→ **Task directions**:
Using the entries below, write out the line with "if !serving c then c", the line with "R291, R292). -/", and every line in between, exactly as each is written.

→ **Data records**:
/-- The effect of a doorbell write of function `fn` on device-wide queue `q` (10 R289, R290). -/
def ringDoorbell (v : View) (fn q op tail : Nat) (c : Ctl) : Ctl :=
  if op = 0 then ringTail v.part fn q tail c
  else if op = 1 then ringEnable v fn q tail c
  else if op = 2 then ringDisable v.part fn q tail c
  else refuseDoorbell v.part fn q 4 tail c

/-- A doorbell write that arrives in service (10 R292): recorded, then applied. -/
def applyDoorbell (v : View) (fn q op tail : Nat) (c : Ctl) : Ctl :=
  if !serving c then c
  else ringDoorbell v fn q op tail (recordNow v.part 2 fn (doorbellPayload v c fn q op tail) c)

/-- A doorbell write through a function's region. -/
def doorbell (fn slot op tail : Nat) (v : View) (c : Ctl) : Ctl :=
  if !c.boot.cfgReady then c
  else match slotOf v.part c fn .queue slot with
    | some q => applyDoorbell v fn q op (tail % 65536) c
    | none => barMissed v.part c

/-- DOORBELL_TAIL (10 R289). -/
def execDoorbellTail (fn slot tail : Nat) (s : State) : Host.Outcome State Fault Refusal :=
  act s (doorbell fn slot 0 tail)

/-- DOORBELL_ENABLE (10 R289). -/
def execDoorbellEnable (fn slot tail : Nat) (s : State) : Host.Outcome State Fault Refusal :=
  act s (doorbell fn slot 1 tail)

/-- DOORBELL_DISABLE (10 R289); with the low bit of OP set, the reserved OP 3 (10 R290). -/
def execDoorbellDisable (fn slot tail : Nat) (op0 : Bool) (s : State) : Host.Outcome State Fault Refusal :=
  act s (doorbell fn slot (if op0 then 3 else 2) tail)

/-- What a doorbell reads as (10 R291, R292). -/
def doorbellRead (c : Ctl) (q : Nat) : Nat :=
  let u := getQ c q
  if serving c then
    u.head + 65536 * u.retired + 2 ^ 32 * u.tail +
      2 ^ 48 * (match u.state with
        | .disabled => 0
        | .enabled => 1
        | .draining => 2)
  else 0

/-! ## COMMAND_FETCH (10 R286, R288) -/

/-- Commands read and not yet dispatched. -/
def ahead (u : Queue) : Nat := (u.cmds.filter fun m => decide (m.stage = .read) && decide (m.status = 0)).length

/-- The front end reads the next command of queue `q`: at most 8 ahead of the oldest not dispatched. A command whose
ring slot is poisoned is never dispatched and none of its waits is honoured: MECH 9 is raised, it retires FAULTED in its
turn, and nothing after it is read (10 R286). -/
def fetch (q : Nat) (v : View) (c : Ctl) : Ctl :=
  let u := getQ c q
  if dispatching c ∧ u.state = .enabled ∧ !u.stopped ∧ u.head ≠ u.tail ∧ ahead u < 8 ∧ !(u.cmds.any Cmd.poisoned) then
    let a := 64 * u.ctx.ringAddr + 64 * (u.head % 2 ^ u.ctx.depthLog2)
    let bad := !u.ctx.ringHost && poisonedIn v.mems a 64
    let m : Cmd := { idx := u.head, desc := BitVec.ofNat 512 (ofLE (readAt v u.ctx.ringHost a 64)), poisoned := bad, stage := if bad then .stopped else .read }
    let c1 := modQ q (fun x => { x with head := (x.head + 1) % 65536, cmds := x.cmds ++ [m] }) (if u.ctx.ringHost then c else dramReads v.part 0x30 [(a, 64)] c)
    if bad then raise v.part { mech := 9, unit := 0x30, addr := a, halts := [⟨q, u.head⟩] } c1 else latchQ v.part q c1
  else c

/-- COMMAND_FETCH (10 R288). -/
def execCommandFetch (q : Nat) (s : State) : Host.Outcome State Fault Refusal := act s (fetch q)

/-! ## COMMAND_DISPATCH (10 R286, R293, 11 R322, R330, 14 R409-R411) -/

/-- Opcodes of a class (10 R283). -/
def opListed (cls op : Nat) : Bool :=
  match cls with
  | 0 => decide (op ≤ 8)
  | 1 => decide (op ≤ 7)
  | 2 => decide (op = 0)
  | 3 => decide (op = 0)
  | 4 => decide (op = 0)
  | 5 => decide (op ≤ 3)
  | 6 => decide (op ≤ 2)
  | _ => decide (op ≤ 4)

→ **Written reply**:
  if !serving c then c
  else ringDoorbell v fn q op tail (recordNow v.part 2 fn (doorbellPayload v c fn q op tail) c)

/-- A doorbell write through a function's region. -/
def doorbell (fn slot op tail : Nat) (v : View) (c : Ctl) : Ctl :=
  if !c.boot.cfgReady then c
  else match slotOf v.part c fn .queue slot with
    | some q => applyDoorbell v fn q op (tail % 65536) c
    | none => barMissed v.part c

/-- DOORBELL_TAIL (10 R289). -/
def execDoorbellTail (fn slot tail : Nat) (s : State) : Host.Outcome State Fault Refusal :=
  act s (doorbell fn slot 0 tail)

/-- DOORBELL_ENABLE (10 R289). -/
def execDoorbellEnable (fn slot tail : Nat) (s : State) : Host.Outcome State Fault Refusal :=
  act s (doorbell fn slot 1 tail)

/-- DOORBELL_DISABLE (10 R289); with the low bit of OP set, the reserved OP 3 (10 R290). -/
def execDoorbellDisable (fn slot tail : Nat) (op0 : Bool) (s : State) : Host.Outcome State Fault Refusal :=
  act s (doorbell fn slot (if op0 then 3 else 2) tail)

/-- What a doorbell reads as (10 R291, R292). -/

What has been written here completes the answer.